Tuning recipe — long utterance prepWhen your voice agent prompts the user for a long utterance (credit card, phone number, address), raise min_turn_silence mid-stream so brief pauses don’t fragment the turn:
{ "type": "UpdateConfiguration", "min_turn_silence": 1000 }
After the response, restore the default:
{ "type": "UpdateConfiguration", "min_turn_silence": 100 }
See Updating configuration mid-stream for the full list of mid-stream parameters.
Universal Streaming uses confidence-based turn detection. The model predicts when speech naturally ends; if confidence exceeds end_of_turn_confidence_threshold and min_turn_silence has passed, the turn ends. Acoustic (silence-based) detection kicks in as a fallback after max_turn_silence.
ParameterDefaultDescription
end_of_turn_confidence_threshold0.4Confidence threshold for semantic end-of-turn. Higher = more confident before ending; lower = ends faster.
min_turn_silence400 msSilence required before a semantic end-of-turn fires.
max_turn_silence1280 msMaximum silence before forcing a turn to end via acoustic detection.

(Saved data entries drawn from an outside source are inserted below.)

theorem t_field_eq (t : Fin 32) : t.val >>> 4 = (encodeT t).toNat := by
  rw [toNat_encodeT, Nat.shiftRight_eq_div_pow]

/-- The low bits of the first destination's number. -/
theorem zt_field_eq {bits mask : Nat} (hmask : mask = 2 ^ bits - 1) (t : Fin 32) :
    t.val &&& mask = (BitVec.ofNat bits t.val).toNat := by
  rw [hmask, BitVec.toNat_ofNat, Nat.and_two_pow_sub_one_eq_mod]

/-! ## Which lines assemble (R71, R72) -/

/-- The conditions of R71 d and f. -/
theorem operandsOk_iff {l : AsmLine} {nreg : Nat} :
    l.operandsOk nreg = true ↔
      8 ≤ l.pred ∧ l.pred ≤ 15 ∧ l.immediate % nreg = 0 ∧ -8 * nreg ≤ l.immediate ∧ l.immediate ≤ 7 * nreg := by
  rw [AsmLine.operandsOk, decide_eq_true_iff]

/-- A line of two registers assembles, by the formula of R72, under the conditions of R71. -/
theorem assemble_two {l : AsmLine} {z1 z2 : Nat} (h : l.regs = [z1, z2]) :
    assemble l = if l.operandsOk 2 = true ∧ z1 < 32 ∧ z1 % 16 < 8 ∧ z2 = z1 + 8 then
      some (BitVec.ofNat 32 (0xA1402000 ||| ((l.immediate / 2) % 16).toNat <<< 16 ||| (l.pred - 8) <<< 10
        ||| l.base.number <<< 5 ||| (z1 >>> 4) <<< 4 ||| (z1 &&& 7))) else none := by
  simp only [assemble, h, Bool.and_eq_true, decide_eq_true_eq]

/-- A line of four registers likewise. -/
theorem assemble_four {l : AsmLine} {z1 z2 z3 z4 : Nat} (h : l.regs = [z1, z2, z3, z4]) :
    assemble l = if l.operandsOk 4 = true ∧ z1 < 32 ∧ z1 % 16 < 4 ∧ z2 = z1 + 4 ∧ z3 = z1 + 8 ∧ z4 = z1 + 12 then
      some (BitVec.ofNat 32 (0xA140A000 ||| ((l.immediate / 4) % 16).toNat <<< 16 ||| (l.pred - 8) <<< 10
        ||| l.base.number <<< 5 ||| (z1 >>> 4) <<< 4 ||| (z1 &&& 3))) else none := by
  simp only [assemble, h, Bool.and_eq_true, decide_eq_true_eq]

/-- A list of neither two nor four registers does not assemble (R71 a). -/
theorem length_regs_of_assemble {l : AsmLine} {w : InsnWord} (h : assemble l = some w) :
    (∃ z1 z2, l.regs = [z1, z2]) ∨ ∃ z1 z2 z3 z4, l.regs = [z1, z2, z3, z4] := by
  unfold assemble at h
  split at h
  · exact .inl ⟨_, _, ‹_›⟩
  · exact .inr ⟨_, _, _, _, ‹_›⟩
  · cases h

/-- The register list of the line of a well-formed instruction: `t + r * tstride` for each r (R69, R70). -/
theorem regs_disassemble {i : Instr} (hwf : i.WellFormed) :
    (disassemble i).regs = (List.range i.nreg).map fun r => i.zt1.val + r * i.tstride :=
  List.map_congr_left fun _ hr => destReg_val hwf (List.mem_range.mp hr)

/-- The operands of a well-formed instruction meet the conditions of R71 d and f. -/
theorem operandsOk_of_wellFormed {i : Instr} (hwf : i.WellFormed) {l : AsmLine} (hpred : l.pred = i.pn.val)
    (himm : l.immediate = i.nreg * i.offset) : l.operandsOk i.nreg = true := by
  obtain ⟨_, h8, hlo, hhi⟩ := hwf
  have h15 := i.pn.isLt
  rw [operandsOk_iff, hpred, himm]
  refine ⟨h8, by omega, Int.mul_emod_right _ _, ?_, ?_⟩
  · rw [mul_comm]
    exact Int.mul_le_mul_of_nonneg_left hlo (Int.natCast_nonneg _)
  · rw [mul_comm 7]
    exact Int.mul_le_mul_of_nonneg_left hhi (Int.natCast_nonneg _)

/-- A line with the operands of a well-formed instruction, its zero immediate written or not, assembles to its word. -/
theorem assemble_of_operands {i : Instr} (hwf : i.WellFormed) {l : AsmLine} (hregs : l.regs = (disassemble i).regs)
    (hpred : l.pred = i.pn.val) (hbase : l.base = i.base) (himm : l.immediate = i.nreg * i.offset) :
    assemble l = some (encode i) := by
  have hok := operandsOk_of_wellFormed hwf hpred himm
  rw [regs_disassemble hwf] at hregs
  obtain ⟨hdest, h8, _⟩ := hwf
  have ht := i.zt1.isLt
  cases i with
  | ld1hTwo t g b o =>
    rw [assemble_two hregs, if_pos ⟨hok, ht, hdest, rfl⟩, hpred, hbase, himm]
    simp only [Instr.nreg, Instr.tstride, Instr.zt1, Instr.pn, Instr.base, Instr.offset, Nat.cast_ofNat, zero_mul,
      add_zero]
    rw [immediate_field_eq (by decide), pred_field_eq (g := g) h8, t_field_eq,
      zt_field_eq (bits := 3) (mask := 7) rfl, ← toNat_encodeBase, formula_two_eq]
    rfl
  | ld1hFour t g b o =>
    rw [assemble_four hregs, if_pos ⟨hok, ht, hdest, rfl, rfl, rfl⟩, hpred, hbase, himm]
    simp only [Instr.nreg, Instr.tstride, Instr.zt1, Instr.pn, Instr.base, Instr.offset, Nat.cast_ofNat, zero_mul,
      add_zero]
    rw [immediate_field_eq (by decide), pred_field_eq (g := g) h8, t_field_eq,
      zt_field_eq (bits := 2) (mask := 3) rfl, ← toNat_encodeBase, formula_four_eq]
    rfl

/-- Settles O10: the printed line has the instruction's operands. -/
theorem assembleOfDisassemble : Obligations.AssembleOfDisassemble :=
  fun i hwf => assemble_of_operands hwf rfl rfl rfl (immediate_disassemble i)

/-- The instruction of a line that assembles: its operands, and its offset the immediate divided by `nreg`. -/
theorem exists_instr_of_assemble {l : AsmLine} {w : InsnWord} (h : assemble l = some w) :
    ∃ i : Instr, i.WellFormed ∧ l.regs = (disassemble i).regs ∧ l.pred = i.pn.val ∧ l.base = i.base ∧
      l.immediate = i.nreg * i.offset := by
  rcases length_regs_of_assemble h with ⟨z1, z2, hregs⟩ | ⟨z1, z2, z3, z4, hregs⟩
  · rw [assemble_two hregs, Option.ite_none_right_eq_some] at h
    obtain ⟨⟨hok, hz, hdest, rfl⟩, _⟩ := h
    obtain ⟨h8, h15, hmul, hlo, hhi⟩ := operandsOk_iff.mp hok
    have himm : l.immediate = 2 * (l.immediate / 2) := (Int.mul_ediv_cancel' (Int.dvd_of_emod_eq_zero hmul)).symm
    have hoffset : -8 ≤ l.immediate / 2 ∧ l.immediate / 2 ≤ 7 := by omega
    have hwf : (Instr.ld1hTwo ⟨z1, hz⟩ ⟨l.pred, by omega⟩ l.base (l.immediate / 2)).WellFormed := ⟨hdest, h8, hoffset⟩
    exact ⟨_, hwf, by rw [hregs, regs_disassemble hwf]; rfl, rfl, rfl, himm⟩
  · rw [assemble_four hregs, Option.ite_none_right_eq_some] at h
    obtain ⟨⟨hok, hz, hdest, rfl, rfl, rfl⟩, _⟩ := h
    obtain ⟨h8, h15, hmul, hlo, hhi⟩ := operandsOk_iff.mp hok
    have himm : l.immediate = 4 * (l.immediate / 4) := (Int.mul_ediv_cancel' (Int.dvd_of_emod_eq_zero hmul)).symm
    have hoffset : -8 ≤ l.immediate / 4 ∧ l.immediate / 4 ≤ 7 := by omega
    have hwf : (Instr.ld1hFour ⟨z1, hz⟩ ⟨l.pred, by omega⟩ l.base (l.immediate / 4)).WellFormed := ⟨hdest, h8, hoffset⟩
    exact ⟨_, hwf, by rw [hregs, regs_disassemble hwf]; rfl, rfl, rfl, himm⟩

vad_thresholdConfidence threshold (0–1) for classifying audio frames as speech. Increase for noisy environments to reduce false speech detection.
Quick-start configurationsAggressive — short, rapid back-and-forth (e.g., IVR replacements, order confirmations):
const streamingConfig = {
  end_of_turn_confidence_threshold: 0.4,
  min_turn_silence: 160,
  max_turn_silence: 400,
};
Balanced — most conversational voice agents (e.g., customer support):
const streamingConfig = {
  end_of_turn_confidence_threshold: 0.4,
  min_turn_silence: 400,
  max_turn_silence: 1280,
};
Conservative — reflective or complex speech (e.g., healthcare, sales, legal):
const streamingConfig = {
  end_of_turn_confidence_threshold: 0.7,
  min_turn_silence: 800,
  max_turn_silence: 3600,
};
Disabling turn detectionIf you’re using your own VAD or turn detection model, send a ForceEndpoint event to force a turn boundary:
ws.send(json.dumps({"type": "ForceEndpoint"}))
Or set end_of_turn_confidence_threshold to 1 (acoustic-only fallback) or 0 (silence-only). Setting it to 0 is not recommended unless you have a custom turn detection model running on top — it forces a turn at every min_turn_silence-length pause and fragments mid-sentence thinking pauses.